■ **Exercise aim**:
Your answer must consist of exactly the lines below, starting with the line with "decide (s.time < (s.bankIdx" and going on through the line with "def bankEntry (s", and nothing else.

**********

-- ==== Sys2Proof/Machine/Dram.lean ====
section
/-! DEFINITION. DRAM service within courses (R144 to R147, R157 to R161, R291 to R303): refresh, mitigation, calibration and
temper entries, refresh credits, rows, power-down, and write-CRC alerts and storms. -/

namespace Sys2Proof.Machine

/-- tREFI in tau: 3.9 us, halved under hot refresh (R149). -/
def refiTau (hot : Bool) : Nat := if hot then 312000 else 624000

namespace State

/-! ### Entries and logs -/

/-- Write a DRAM service log entry (R309). -/
def logDram (s : State) (type : Nat) (c : ChanId) (sub rank b15 temp value : Nat) : State :=
  s.logErr type 255 [fld 12 1 c.val, fld 13 1 sub, fld 14 1 rank, fld 15 1 b15, fld 19 1 temp, fld 20 4 value]

/-- A command other than an access to a row goes to a rank, which leaves power-down for it; a spare returns there (R302, R303). -/
def serviced (s : State) (c : ChanId) (r : RankId) (by_ : By) (act : State → State) : State :=
  let k := s.chans[c].ranks[r]
  let s1 := act (s.useRank c r by_)
  if k.st == .spare && k.powerDown then (s1.issueBoth c 14 r by_).updRank c r fun x => { x with powerDown := true } else s1

/-- Some row of a bank index is open on a rank and a subchannel. -/
def indexOpen (s : State) (c : ChanId) (r : RankId) (u : SubId) (b : Fin 4) (x : Row) : Bool :=
  x.rank == r && x.sub == u && x.bank == b && s.chans[c].rows.contains x

/-- tRP in tau: 16.25 ns (R149). -/
def rpTau (s : State) (c : ChanId) : Nat := s.guardTau c 16250

/-- tRFCsb in tau: 130 or 190 ns (R149). -/
def rfcTau (s : State) (c : ChanId) : Nat := s.guardTau c (if s.raster.density = 16 then 130000 else 190000)

/-- REFsb 6 or RFMsb 7 goes to a bank index on one subchannel: the bank is closed in every bank group, and the command issues as soon
as tRP allows (R144, R145). It takes RAAIMT off the activate counts, and a port may cause activates anew (R297, R298). -/
def refreshCmd (s : State) (c : ChanId) (code : Nat) (r : RankId) (u : SubId) (b : Fin 4) (by_ : By) : State :=
  let open_ := s.chans[c].rows.any (s.indexOpen c r u b)
  let raaimt := s.chans[c].ranks[r].raaimt
  let until_ := s.time + (if open_ then s.rpTau c else 0) + s.rfcTau c
  (s.serviced c r by_ fun t =>
    ((t.closeRows c (s.indexOpen c r u b) by_).issue c code r u 0 b.val by_).updBank c r u b fun k =>
      { k with raas := k.raas.map (· - raaimt), acts := Vector.replicate 4 0, busyTo := max k.busyTo until_ }).updChan c
    fun ch => { ch with rfmDue := ch.rfmDue.erase (r, u, b) }

/-- Issue REFsb to a bank index on one subchannel (R144, R158). -/
def refresh (s : State) (c : ChanId) (r : RankId) (u : SubId) (b : Fin 4) (by_ : By) : State :=
  ((s.refreshCmd c 6 r u b by_).updBank c r u b fun k => { k with credit := min 4 (k.credit + 1) }).settleForced c

/-- Issue RFMsb to a bank index on one subchannel: the pending need is cleared (R145, R297). -/
def mitigate (s : State) (c : ChanId) (r : RankId) (u : SubId) (b : Fin 4) (by_ : By) : State :=
  ((s.refreshCmd c 7 r u b by_).updBank c r u b fun k => { k with need := false }).settleForced c

/-- The guard holds REFsb or RFMsb to a bank index: it is being refreshed, its rank has had ZQCal Latch, or a replay of a write to it
is still to come (R149, R155, R299). -/
def indexHeld (s : State) (c : ChanId) (r : RankId) (u : SubId) (b : Fin 4) : Bool :=
  decide (s.time < (s.bankIdx c r u b).busyTo) || decide (s.time < s.chans[c].ranks[r].zqTo) ||
    s.chans[c].subs[u].replay.any fun k => s.physRank k.addr == r && (s.raster.loc k.addr).bank == b

/-- The subchannels in an entry's SUB. -/
def entrySubs (e : Entry) : List SubId := (List.finRange 2).filter fun u => e.onSub u.val

/-! ### Overlay entries -/

/-- An entry has issued a command on a subchannel, and blocks there until its end (R136, R144, R145). -/
def block (s : State) (c : ChanId) (i : Nat) (u : SubId) : State :=
  s.updChan c fun ch => { ch with blocks := ch.blocks ++ [(i, u)] }

/-- A REFSB entry on one subchannel: it refreshes, or skips and blocks nothing (R144, R159). -/
def refsbOn (c : ChanId) (i : Nat) (e : Entry) (s : State) (u : SubId) : State :=
  let r := e.rankId
  if s.chans[c].ranks[r].st = .retired then s
  else if !s.wouldIssue c e u then
    s.logCourse 0x0204 c.val u.val r.val e.bank.val (s.slotNow c) i 0 (s.table c).tableId.toNat
  else (s.refresh c r u e.bank (By.slot 2 i)).block c i u

/-- A MITIG entry on one subchannel issues RFMsb when a need is pending (R145). -/
def mitigOn (c : ChanId) (i : Nat) (e : Entry) (s : State) (u : SubId) : State :=
  if s.wouldIssue c e u then (s.mitigate c e.rankId u e.bank (By.slot 2 i)).block c i u else s

/-- A REFSB or MITIG entry acts, once the guard holds none of its commands. -/
def bankEntry (s : State) (c : ChanId) (i type : Nat) (on : Entry → State → SubId → State) : State :=
  s.actEntry c i type fun e =>
    if (entrySubs e).any fun u => s.wouldIssue c e u && s.indexHeld c e.rankId u e.bank then s
    else (entrySubs e).foldl (on e) (s.passEntry c i e s.time)

/-- A REFSB entry acts. -/
def refsbEntry (s : State) (c : ChanId) (i : Nat) : State := s.bankEntry c i 2 (refsbOn c i)

/-- A MITIG entry acts. -/
def mitigEntry (s : State) (c : ChanId) (i : Nat) : State := s.bankEntry c i 3 (mitigOn c i)

/-- ZQCal Start on the subchannels of an entry (R146, R295): Latch is to follow unless it lies beyond the end of the course (R133). -/
def zqStart (s : State) (c : ChanId) (i : Nat) (e : Entry) : State :=
  let r := e.rankId
  if s.rankAsleep c r then s
  else
    let by_ := By.slot 2 i
    let s1 := s.serviced c r by_ fun t => (entrySubs e).foldl (fun acc u => acc.issue c 10 r u 0 0 by_) t
    (s1.updRank c r fun k => { k with zqReady := s.time + s.guardTau c 1000000 }).updChan c fun ch =>
      { ch with latch := if e.blockFrom < s.grid then ch.latch ++ [i] else ch.latch }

**********

■ **Result**:
  decide (s.time < (s.bankIdx c r u b).busyTo) || decide (s.time < s.chans[c].ranks[r].zqTo) ||
    s.chans[c].subs[u].replay.any fun k => s.physRank k.addr == r && (s.raster.loc k.addr).bank == b

/-- The subchannels in an entry's SUB. -/
def entrySubs (e : Entry) : List SubId := (List.finRange 2).filter fun u => e.onSub u.val

/-! ### Overlay entries -/

/-- An entry has issued a command on a subchannel, and blocks there until its end (R136, R144, R145). -/
def block (s : State) (c : ChanId) (i : Nat) (u : SubId) : State :=
  s.updChan c fun ch => { ch with blocks := ch.blocks ++ [(i, u)] }

/-- A REFSB entry on one subchannel: it refreshes, or skips and blocks nothing (R144, R159). -/
def refsbOn (c : ChanId) (i : Nat) (e : Entry) (s : State) (u : SubId) : State :=
  let r := e.rankId
  if s.chans[c].ranks[r].st = .retired then s
  else if !s.wouldIssue c e u then
    s.logCourse 0x0204 c.val u.val r.val e.bank.val (s.slotNow c) i 0 (s.table c).tableId.toNat
  else (s.refresh c r u e.bank (By.slot 2 i)).block c i u

/-- A MITIG entry on one subchannel issues RFMsb when a need is pending (R145). -/
def mitigOn (c : ChanId) (i : Nat) (e : Entry) (s : State) (u : SubId) : State :=
  if s.wouldIssue c e u then (s.mitigate c e.rankId u e.bank (By.slot 2 i)).block c i u else s

/-- A REFSB or MITIG entry acts, once the guard holds none of its commands. -/
def bankEntry (s : State) (c : ChanId) (i type : Nat) (on : Entry → State → SubId → State) : State :=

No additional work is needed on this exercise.